== What the task asks ==
All that should be output is the block of lines below from the line with "theorem State.postL_pd (s" to the line with "theorem State.postL_ledger (s", both included, exactly as written.

===== Material to process =====

/-! Posting an event changes the log, the windows, the journals and the stream queues alone. -/
@[simp] theorem State.postL_clock (s : State) (code : Nat) (src : Node) (sev detail : Nat) (l : Bool) :
    (s.postL code src sev detail l).clock = s.clock := rfl
@[simp] theorem State.post_clock (s : State) (code : Nat) (src : Node) (sev detail : Nat) :
    (s.post code src sev detail).clock = s.clock := rfl
@[simp] theorem State.postL_frameSt (s : State) (code : Nat) (src : Node) (sev detail : Nat) (l : Bool) :
    (s.postL code src sev detail l).frameSt = s.frameSt := rfl
@[simp] theorem State.post_frameSt (s : State) (code : Nat) (src : Node) (sev detail : Nat) :
    (s.post code src sev detail).frameSt = s.frameSt := rfl
@[simp] theorem State.postL_power (s : State) (code : Nat) (src : Node) (sev detail : Nat) (l : Bool) :
    (s.postL code src sev detail l).power = s.power := rfl
@[simp] theorem State.post_power (s : State) (code : Nat) (src : Node) (sev detail : Nat) :
    (s.post code src sev detail).power = s.power := rfl
@[simp] theorem State.postL_ec (s : State) (code : Nat) (src : Node) (sev detail : Nat) (l : Bool) :
    (s.postL code src sev detail l).ec = s.ec := rfl
@[simp] theorem State.post_ec (s : State) (code : Nat) (src : Node) (sev detail : Nat) :
    (s.post code src sev detail).ec = s.ec := rfl
@[simp] theorem State.postL_time (s : State) (code : Nat) (src : Node) (sev detail : Nat) (l : Bool) :
    (s.postL code src sev detail l).time = s.time := rfl
@[simp] theorem State.post_time (s : State) (code : Nat) (src : Node) (sev detail : Nat) :
    (s.post code src sev detail).time = s.time := rfl
@[simp] theorem State.postL_dev (s : State) (code : Nat) (src : Node) (sev detail : Nat) (l : Bool) :
    (s.postL code src sev detail l).dev = s.dev := rfl
@[simp] theorem State.post_dev (s : State) (code : Nat) (src : Node) (sev detail : Nat) :
    (s.post code src sev detail).dev = s.dev := rfl
@[simp] theorem State.postL_pkg (s : State) (code : Nat) (src : Node) (sev detail : Nat) (l : Bool) :
    (s.postL code src sev detail l).pkg = s.pkg := rfl
@[simp] theorem State.post_pkg (s : State) (code : Nat) (src : Node) (sev detail : Nat) :
    (s.post code src sev detail).pkg = s.pkg := rfl
@[simp] theorem State.postL_term (s : State) (code : Nat) (src : Node) (sev detail : Nat) (l : Bool) :
    (s.postL code src sev detail l).term = s.term := rfl
@[simp] theorem State.post_term (s : State) (code : Nat) (src : Node) (sev detail : Nat) :
    (s.post code src sev detail).term = s.term := rfl
@[simp] theorem State.postL_chan (s : State) (code : Nat) (src : Node) (sev detail : Nat) (l : Bool) :
    (s.postL code src sev detail l).chan = s.chan := rfl
@[simp] theorem State.post_chan (s : State) (code : Nat) (src : Node) (sev detail : Nat) :
    (s.post code src sev detail).chan = s.chan := rfl
@[simp] theorem State.postL_chip (s : State) (code : Nat) (src : Node) (sev detail : Nat) (l : Bool) :
    (s.postL code src sev detail l).chip = s.chip := rfl
@[simp] theorem State.post_chip (s : State) (code : Nat) (src : Node) (sev detail : Nat) :
    (s.post code src sev detail).chip = s.chip := rfl
@[simp] theorem State.postL_lanes (s : State) (code : Nat) (src : Node) (sev detail : Nat) (l : Bool) :
    (s.postL code src sev detail l).lanes = s.lanes := rfl
@[simp] theorem State.post_lanes (s : State) (code : Nat) (src : Node) (sev detail : Nat) :
    (s.post code src sev detail).lanes = s.lanes := rfl
@[simp] theorem State.postL_view (s : State) (code : Nat) (src : Node) (sev detail : Nat) (l : Bool) :
    (s.postL code src sev detail l).view = s.view := rfl
@[simp] theorem State.post_view (s : State) (code : Nat) (src : Node) (sev detail : Nat) :
    (s.post code src sev detail).view = s.view := rfl
@[simp] theorem State.postL_half (s : State) (code : Nat) (src : Node) (sev detail : Nat) (l : Bool) :
    (s.postL code src sev detail l).half = s.half := rfl
@[simp] theorem State.post_half (s : State) (code : Nat) (src : Node) (sev detail : Nat) :
    (s.post code src sev detail).half = s.half := rfl
@[simp] theorem State.postL_enc (s : State) (code : Nat) (src : Node) (sev detail : Nat) (l : Bool) :
    (s.postL code src sev detail l).enc = s.enc := rfl
@[simp] theorem State.post_enc (s : State) (code : Nat) (src : Node) (sev detail : Nat) :
    (s.post code src sev detail).enc = s.enc := rfl
@[simp] theorem State.postL_engine (s : State) (code : Nat) (src : Node) (sev detail : Nat) (l : Bool) :
    (s.postL code src sev detail l).engine = s.engine := rfl
@[simp] theorem State.post_engine (s : State) (code : Nat) (src : Node) (sev detail : Nat) :
    (s.post code src sev detail).engine = s.engine := rfl
@[simp] theorem State.postL_timer (s : State) (code : Nat) (src : Node) (sev detail : Nat) (l : Bool) :
    (s.postL code src sev detail l).timer = s.timer := rfl
@[simp] theorem State.post_timer (s : State) (code : Nat) (src : Node) (sev detail : Nat) :
    (s.post code src sev detail).timer = s.timer := rfl
@[simp] theorem State.postL_mailbox (s : State) (code : Nat) (src : Node) (sev detail : Nat) (l : Bool) :
    (s.postL code src sev detail l).mailbox = s.mailbox := rfl
@[simp] theorem State.post_mailbox (s : State) (code : Nat) (src : Node) (sev detail : Nat) :
    (s.post code src sev detail).mailbox = s.mailbox := rfl
@[simp] theorem State.postL_coach (s : State) (code : Nat) (src : Node) (sev detail : Nat) (l : Bool) :
    (s.postL code src sev detail l).coach = s.coach := rfl
@[simp] theorem State.post_coach (s : State) (code : Nat) (src : Node) (sev detail : Nat) :
    (s.post code src sev detail).coach = s.coach := rfl
@[simp] theorem State.postL_coachSt (s : State) (code : Nat) (src : Node) (sev detail : Nat) (l : Bool) :
    (s.postL code src sev detail l).coachSt = s.coachSt := rfl
@[simp] theorem State.post_coachSt (s : State) (code : Nat) (src : Node) (sev detail : Nat) :
    (s.post code src sev detail).coachSt = s.coachSt := rfl
@[simp] theorem State.postL_slot (s : State) (code : Nat) (src : Node) (sev detail : Nat) (l : Bool) :
    (s.postL code src sev detail l).slot = s.slot := rfl
@[simp] theorem State.post_slot (s : State) (code : Nat) (src : Node) (sev detail : Nat) :
    (s.post code src sev detail).slot = s.slot := rfl
@[simp] theorem State.postL_fn (s : State) (code : Nat) (src : Node) (sev detail : Nat) (l : Bool) :
    (s.postL code src sev detail l).fn = s.fn := rfl
@[simp] theorem State.post_fn (s : State) (code : Nat) (src : Node) (sev detail : Nat) :
    (s.post code src sev detail).fn = s.fn := rfl
@[simp] theorem State.postL_mon (s : State) (code : Nat) (src : Node) (sev detail : Nat) (l : Bool) :
    (s.postL code src sev detail l).mon = s.mon := rfl
@[simp] theorem State.post_mon (s : State) (code : Nat) (src : Node) (sev detail : Nat) :
    (s.post code src sev detail).mon = s.mon := rfl
@[simp] theorem State.postL_monx (s : State) (code : Nat) (src : Node) (sev detail : Nat) (l : Bool) :
    (s.postL code src sev detail l).monx = s.monx := rfl
@[simp] theorem State.post_monx (s : State) (code : Nat) (src : Node) (sev detail : Nat) :
    (s.post code src sev detail).monx = s.monx := rfl
@[simp] theorem State.postL_monOld (s : State) (code : Nat) (src : Node) (sev detail : Nat) (l : Bool) :
    (s.postL code src sev detail l).monOld = s.monOld := rfl
@[simp] theorem State.post_monOld (s : State) (code : Nat) (src : Node) (sev detail : Nat) :
    (s.post code src sev detail).monOld = s.monOld := rfl
@[simp] theorem State.postL_conn (s : State) (code : Nat) (src : Node) (sev detail : Nat) (l : Bool) :
    (s.postL code src sev detail l).conn = s.conn := rfl
@[simp] theorem State.post_conn (s : State) (code : Nat) (src : Node) (sev detail : Nat) :
    (s.post code src sev detail).conn = s.conn := rfl
@[simp] theorem State.postL_cage (s : State) (code : Nat) (src : Node) (sev detail : Nat) (l : Bool) :
    (s.postL code src sev detail l).cage = s.cage := rfl
@[simp] theorem State.post_cage (s : State) (code : Nat) (src : Node) (sev detail : Nat) :
    (s.post code src sev detail).cage = s.cage := rfl
@[simp] theorem State.postL_net (s : State) (code : Nat) (src : Node) (sev detail : Nat) (l : Bool) :
    (s.postL code src sev detail l).net = s.net := rfl
@[simp] theorem State.post_net (s : State) (code : Nat) (src : Node) (sev detail : Nat) :
    (s.post code src sev detail).net = s.net := rfl
@[simp] theorem State.postL_port (s : State) (code : Nat) (src : Node) (sev detail : Nat) (l : Bool) :
    (s.postL code src sev detail l).port = s.port := rfl
@[simp] theorem State.post_port (s : State) (code : Nat) (src : Node) (sev detail : Nat) :
    (s.post code src sev detail).port = s.port := rfl
@[simp] theorem State.postL_token (s : State) (code : Nat) (src : Node) (sev detail : Nat) (l : Bool) :
    (s.postL code src sev detail l).token = s.token := rfl
@[simp] theorem State.post_token (s : State) (code : Nat) (src : Node) (sev detail : Nat) :
    (s.post code src sev detail).token = s.token := rfl
@[simp] theorem State.postL_pd (s : State) (code : Nat) (src : Node) (sev detail : Nat) (l : Bool) :
    (s.postL code src sev detail l).pd = s.pd := rfl
@[simp] theorem State.post_pd (s : State) (code : Nat) (src : Node) (sev detail : Nat) :
    (s.post code src sev detail).pd = s.pd := rfl
@[simp] theorem State.postL_pdNext (s : State) (code : Nat) (src : Node) (sev detail : Nat) (l : Bool) :
    (s.postL code src sev detail l).pdNext = s.pdNext := rfl
@[simp] theorem State.post_pdNext (s : State) (code : Nat) (src : Node) (sev detail : Nat) :
    (s.post code src sev detail).pdNext = s.pdNext := rfl
@[simp] theorem State.postL_pimg (s : State) (code : Nat) (src : Node) (sev detail : Nat) (l : Bool) :
    (s.postL code src sev detail l).pimg = s.pimg := rfl
@[simp] theorem State.post_pimg (s : State) (code : Nat) (src : Node) (sev detail : Nat) :
    (s.post code src sev detail).pimg = s.pimg := rfl
@[simp] theorem State.postL_pimgNew (s : State) (code : Nat) (src : Node) (sev detail : Nat) (l : Bool) :
    (s.postL code src sev detail l).pimgNew = s.pimgNew := rfl
@[simp] theorem State.post_pimgNew (s : State) (code : Nat) (src : Node) (sev detail : Nat) :
    (s.post code src sev detail).pimgNew = s.pimgNew := rfl
@[simp] theorem State.postL_tests (s : State) (code : Nat) (src : Node) (sev detail : Nat) (l : Bool) :
    (s.postL code src sev detail l).tests = s.tests := rfl
@[simp] theorem State.post_tests (s : State) (code : Nat) (src : Node) (sev detail : Nat) :
    (s.post code src sev detail).tests = s.tests := rfl
@[simp] theorem State.postL_ledger (s : State) (code : Nat) (src : Node) (sev detail : Nat) (l : Bool) :
    (s.postL code src sev detail l).ledger = s.ledger := rfl
@[simp] theorem State.post_ledger (s : State) (code : Nat) (src : Node) (sev detail : Nat) :
    (s.post code src sev detail).ledger = s.ledger := rfl
@[simp] theorem State.postL_armed (s : State) (code : Nat) (src : Node) (sev detail : Nat) (l : Bool) :
    (s.postL code src sev detail l).armed = s.armed := rfl
@[simp] theorem State.post_armed (s : State) (code : Nat) (src : Node) (sev detail : Nat) :
    (s.post code src sev detail).armed = s.armed := rfl
@[simp] theorem State.postL_rehome (s : State) (code : Nat) (src : Node) (sev detail : Nat) (l : Bool) :
    (s.postL code src sev detail l).rehome = s.rehome := rfl
@[simp] theorem State.post_rehome (s : State) (code : Nat) (src : Node) (sev detail : Nat) :
    (s.post code src sev detail).rehome = s.rehome := rfl
@[simp] theorem State.postL_svc (s : State) (code : Nat) (src : Node) (sev detail : Nat) (l : Bool) :
    (s.postL code src sev detail l).svc = s.svc := rfl
@[simp] theorem State.post_svc (s : State) (code : Nat) (src : Node) (sev detail : Nat) :
    (s.post code src sev detail).svc = s.svc := rfl
@[simp] theorem State.postL_mem (s : State) (code : Nat) (src : Node) (sev detail : Nat) (l : Bool) :
    (s.postL code src sev detail l).mem = s.mem := rfl
@[simp] theorem State.post_mem (s : State) (code : Nat) (src : Node) (sev detail : Nat) :
    (s.post code src sev detail).mem = s.mem := rfl
@[simp] theorem State.postL_linkWait (s : State) (code : Nat) (src : Node) (sev detail : Nat) (l : Bool) :
    (s.postL code src sev detail l).linkWait = s.linkWait := rfl
@[simp] theorem State.post_linkWait (s : State) (code : Nat) (src : Node) (sev detail : Nat) :
    (s.post code src sev detail).linkWait = s.linkWait := rfl
@[simp] theorem State.postL_free (s : State) (code : Nat) (src : Node) (sev detail : Nat) (l : Bool) :
    (s.postL code src sev detail l).free = s.free := rfl
@[simp] theorem State.post_free (s : State) (code : Nat) (src : Node) (sev detail : Nat) :
    (s.post code src sev detail).free = s.free := rfl
@[simp] theorem State.postL_pending (s : State) (code : Nat) (src : Node) (sev detail : Nat) (l : Bool) :
    (s.postL code src sev detail l).pending = s.pending := rfl
@[simp] theorem State.post_pending (s : State) (code : Nat) (src : Node) (sev detail : Nat) :
    (s.post code src sev detail).pending = s.pending := rfl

=====

== Response to the task ==
@[simp] theorem State.postL_pd (s : State) (code : Nat) (src : Node) (sev detail : Nat) (l : Bool) :
    (s.postL code src sev detail l).pd = s.pd := rfl
@[simp] theorem State.post_pd (s : State) (code : Nat) (src : Node) (sev detail : Nat) :
    (s.post code src sev detail).pd = s.pd := rfl
@[simp] theorem State.postL_pdNext (s : State) (code : Nat) (src : Node) (sev detail : Nat) (l : Bool) :
    (s.postL code src sev detail l).pdNext = s.pdNext := rfl
@[simp] theorem State.post_pdNext (s : State) (code : Nat) (src : Node) (sev detail : Nat) :
    (s.post code src sev detail).pdNext = s.pdNext := rfl
@[simp] theorem State.postL_pimg (s : State) (code : Nat) (src : Node) (sev detail : Nat) (l : Bool) :
    (s.postL code src sev detail l).pimg = s.pimg := rfl
@[simp] theorem State.post_pimg (s : State) (code : Nat) (src : Node) (sev detail : Nat) :
    (s.post code src sev detail).pimg = s.pimg := rfl
@[simp] theorem State.postL_pimgNew (s : State) (code : Nat) (src : Node) (sev detail : Nat) (l : Bool) :
    (s.postL code src sev detail l).pimgNew = s.pimgNew := rfl
@[simp] theorem State.post_pimgNew (s : State) (code : Nat) (src : Node) (sev detail : Nat) :
    (s.post code src sev detail).pimgNew = s.pimgNew := rfl
@[simp] theorem State.postL_tests (s : State) (code : Nat) (src : Node) (sev detail : Nat) (l : Bool) :
    (s.postL code src sev detail l).tests = s.tests := rfl
@[simp] theorem State.post_tests (s : State) (code : Nat) (src : Node) (sev detail : Nat) :
    (s.post code src sev detail).tests = s.tests := rfl
@[simp] theorem State.postL_ledger (s : State) (code : Nat) (src : Node) (sev detail : Nat) (l : Bool) :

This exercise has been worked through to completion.